Dans sa séance d’octobre 1894, tenue à la Société française de navigation aérienne, M. W. de Fonvielle a fait un rapport sur sa communication à la Société du Vexin dans son excursion de Luzarches. Ce rapport, que l’Aéronaute a publié in extenso[2], concluait à l’attribution d’une médaille d’argent à M. Duponnois, ce qui a été voté à l’unanimité.

  1. Quant aux dépêches, elles furent d’abord cachées dans le calorifère de l’habitation Pique, puis M. Meu, aidé par des conseillers municipaux, les fit passer au bureau de la poste, on trouva un voiturier dévoué, nommé Romand, qui les transporta à Gournay-en-Bray après les avoir placées sous sa voiture au moyen de planches clouées, qui formaient double fond à cette voiture.
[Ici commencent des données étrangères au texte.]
-- ==== Sys2Proof/Machine/Dispatch.lean ====
section
/-! DEFINITION. The dispatch of a command to its meaning: one arm per constructor of Instr. -/

namespace Sys2Proof.Machine
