/-- Scalar floating point (R599 to R601, Table 16.7): the result under the rounding mode goes to rd and its flags to s.dflags, or the lowest
enabled flag traps and rd stays. Decimal instructions (R605 to R612): valid P15 operands give their sum, difference, product, order, shift
or conversion; an invalid digit traps DDATA with its place and a result that does not fit traps DOVF. The model's own choices in it: log
entries 88, 89, 14. -/
def Obligations.ScalarFloatsAndDecimals : Prop :=
  (∀ (s : State) (p i : Nat) (x : Insn) (r r1 : RakerS) (a b c : Nat) (f : FFmt) (e : Instr × Nat × Nat × Nat), r = (s.dev.rk p i).next x →
    a = r.fp x x.ra → b = r.fp x x.rb → c = r.fp x x.rd → f = x.ffmt →
    e ∈ [(.fadd p i, 0, floatOp f 0 r.mode a b), (.fsub p i, 1, floatOp f 1 r.mode a b), (.fmul p i, 2, floatOp f 2 r.mode a b),
      (.fdiv p i, 3, floatOp f 3 r.mode a b), (.fsqrt p i, 4, floatSqrt f r.mode a), (.fmin p i, 5, floatOp f 5 r.mode a b),
      (.fmax p i, 6, floatOp f 6 r.mode a b), (.fma p i, 7, floatFma f r.mode a b c),
      (.fceq p i, 8, if (numTest 0 (decodeF f a) (decodeF f b)).1 then 1 else 0, (numTest 0 (decodeF f a) (decodeF f b)).2),
      (.fclt p i, 9, if (numTest 2 (decodeF f a) (decodeF f b)).1 then 1 else 0, (numTest 2 (decodeF f a) (decodeF f b)).2),
      (.fcle p i, 10, if (numTest 3 (decodeF f a) (decodeF f b)).1 then 1 else 0, (numTest 3 (decodeF f a) (decodeF f b)).2),
      (.fcvt p i, 11, encodeF f r.mode 0 (decodeF (ffmt (x.rb % 8)) (bitsOf (r.gr x.ra).toNat 0 (fmtBits (x.rb % 8))))),
      (.ftoi p i, 12, encodeI 64 true false r.mode 0 (decodeF f a)),
      (.itof p i, 13, encodeF f r.mode 0 (.fin (decide ((r.gr x.ra).toInt < 0)) (r.gr x.ra).toInt.natAbs 1 0)),
      (.fclass p i, 14, floatClass f a, 0)] →
    s.dev.Runs p i (24 * 128 + e.2.1) x →
    (r.raise e.2.2.2 = .ok r1 → exec e.1 s = s.done (s.dev.setRk p i (r1.setG x.rd (BitVec.ofNat 64 e.2.2.1))))
    ∧ (∀ k, r.raise e.2.2.2 = .error k → exec e.1 s = s.done ((s.dev.setRk p i (s.dev.rk p i)).takeExc p i k)))
  ∧ (∀ (s : State) (p i : Nat) (x : Insn) (r : RakerS) (a b : Int) (e : Instr × Nat × Except Exc Word), r = (s.dev.rk p i).next x →
    r.p15 x.ra 0 = .ok a → r.p15 x.rb 1 = .ok b →
    e ∈ [(.dadd p i, 0, encP15 (a + b)), (.dsub p i, 1, encP15 (a - b)),
      (.dcmp p i, 3, .ok (BitVec.ofInt 64 (if a < b then -1 else if a = b then 0 else 1)))] →
    s.dev.Runs p i (40 * 128 + e.2.1) x →
    (∀ v, e.2.2 = .ok v → exec e.1 s = s.done (s.dev.setRk p i (r.setG x.rd v)))
    ∧ (∀ k, e.2.2 = .error k → exec e.1 s = s.done ((s.dev.setRk p i (s.dev.rk p i)).takeExc p i k)))
  ∧ (∀ (s : State) (p i : Nat) (x : Insn) (r : RakerS) (a b : Int) (sg : Nat), r = (s.dev.rk p i).next x → r.p15 x.ra 0 = .ok a →
    r.p15 x.rb 1 = .ok b → s.dev.Runs p i (40 * 128 + 2) x → sg = (if a * b < 0 then 0xD else 0xC) →
    exec (.dmuld p i) s = s.done (s.dev.setRk p i
      ((r.setG x.rd (BitVec.ofNat 64 (decDigits 16 ((a * b).natAbs % 10 ^ 15) + sg))).setG (x.rd + 1)
        (BitVec.ofNat 64 (decDigits 16 ((a * b).natAbs / 10 ^ 15) + sg)))))
  ∧ (∀ (s : State) (p i : Nat) (x : Insn) (r : RakerS) (a : Int) (e : Instr × Nat × Except Exc Word), r = (s.dev.rk p i).next x →
    r.p15 x.ra 0 = .ok a →
    e ∈ [(.dshl p i, 4, encP15 (a * 10 ^ x.rb)), (.dtob p i, 9, .ok (BitVec.ofInt 64 a))] → s.dev.Runs p i (40 * 128 + e.2.1) x →
    (∀ v, e.2.2 = .ok v → exec e.1 s = s.done (s.dev.setRk p i (r.setG x.rd v)))
    ∧ (∀ k, e.2.2 = .error k → exec e.1 s = s.done ((s.dev.setRk p i (s.dev.rk p i)).takeExc p i k)))
  ∧ (∀ (s : State) (p i : Nat) (x : Insn) (r : RakerS) (a q : Int) (ix : Bool) (w : Word) (e : Instr × Nat × Nat), r = (s.dev.rk p i).next x →
    decimalPair x r = .ok a → e ∈ [(.dshr p i, 5, 1), (.drnd p i, 6, r.mode)] → decShift e.2.2 a x.rb = (q, ix) → encP15 q = .ok w →
    s.dev.Runs p i (40 * 128 + e.2.1) x →
    exec e.1 s = s.done (s.dev.setRk p i { r.setG x.rd w with dflags := r.dflags ||| (if ix then 32 else 0) }))
  ∧ (∀ (s : State) (p i : Nat) (x : Insn) (r : RakerS) (a : Int) (w : Word), r = (s.dev.rk p i).next x → r.p15 x.ra 0 = .ok a →
    s.dev.Runs p i (40 * 128 + 7) x →
    (x.rb = 0 → encP15 a = .ok w → exec (.dadj p i) s = s.done (s.dev.setRk p i (r.setG x.rd w)))
    ∧ (x.rb = 1 → encP15 a.natAbs = .ok w → exec (.dadj p i) s = s.done (s.dev.setRk p i (r.setG x.rd w)))
    ∧ (x.rb = 2 → encP15 (-a) = .ok w → exec (.dadj p i) s = s.done (s.dev.setRk p i (r.setG x.rd w)))
    ∧ (3 ≤ x.rb → encP15 a.natAbs = .ok w → exec (.dadj p i) s = s.done (s.dev.setRk p i (r.setG x.rd (setBits w 0 4 0xF)))))
  ∧ (∀ (s : State) (p i : Nat) (x : Insn) (r : RakerS), r = (s.dev.rk p i).next x →
    (s.dev.Runs p i (40 * 128 + 8) x → exec (.dval p i) s
      = s.done (s.dev.setRk p i (r.setG x.rd (if (decBad 16 (r.gr x.ra).toNat).isNone then 1 else 0))))
    ∧ (∀ w, s.dev.Runs p i (40 * 128 + 10) x → encP15 (r.gr x.ra).toInt = .ok w →
      exec (.btod p i) s = s.done (s.dev.setRk p i (r.setG x.rd w))))
  ∧ (∀ (s : State) (p i k : Nat) (x : Insn) (r : RakerS) (e : Instr × Nat), r = (s.dev.rk p i).next x → decVal 16 (r.gr x.ra).toNat = .error k →
    e ∈ [(.dadd p i, 0), (.dsub p i, 1), (.dmuld p i, 2), (.dcmp p i, 3), (.dshl p i, 4), (.dadj p i, 7), (.dtob p i, 9)] →
    s.dev.Runs p i (40 * 128 + e.2) x →
    exec e.1 s = s.done ((s.dev.setRk p i (s.dev.rk p i)).takeExc p i { code := 0x16, flane := some k }))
Romand, qui est mort depuis, a pu traverser les postes ennemis à l’aide de volailles qu’il avait attachées ensemble et qu’il montrait en les faisant crier, affirmant qu’il allait faire des provisions pour les camarades des sentinelles qui lui barraient le chemin.

    C’est Romand lui-même qui a donné ces détails, en déclarant n’avoir jamais été récompensé.

  2. Nous relevons dans ce rapport un détail intéressant : Quand la nouvelle de la descente du « Général Uhrich » arriva à Tours, le Moniteur universel, avisé probablement par son correspondant ordinaire, raconta sommairement ce qui s’était passé en citant le nom de Luzarches. C’était une imprudence grave qui aurait pu avoir les suites les plus sérieuses pour les habitants de cette ville. Aussi, le lendemain le Moniteur universel publia une note évidemment communiquée par l’état-major pour expliquer que le « Général Uhrich » était descendu beaucoup plus loin. Ecrit d’une façon très gauche, par une plume peu exercée, le récit n’était pas de nature à tromper les officiers allemands du service des renseignements. Cependant j’ai la satisfaction de dire que personne ne fut inquiété à la suite de cette indiscrétion. Entraîné par la rapidité avec laquelle les événements se succédèrent, le préfet allemand de Seineet-Oise ne paraît pas avoir tenu compte de cette dénonciation involontaire mais coupable. Je n’y ai trouvé aucune allusion dans le Journal officiel de Versailles, rédigé par un publiciste allemand que j’avais eu l’occasion de rencontrer souvent, avant la guerre, dans le journalisme parisien.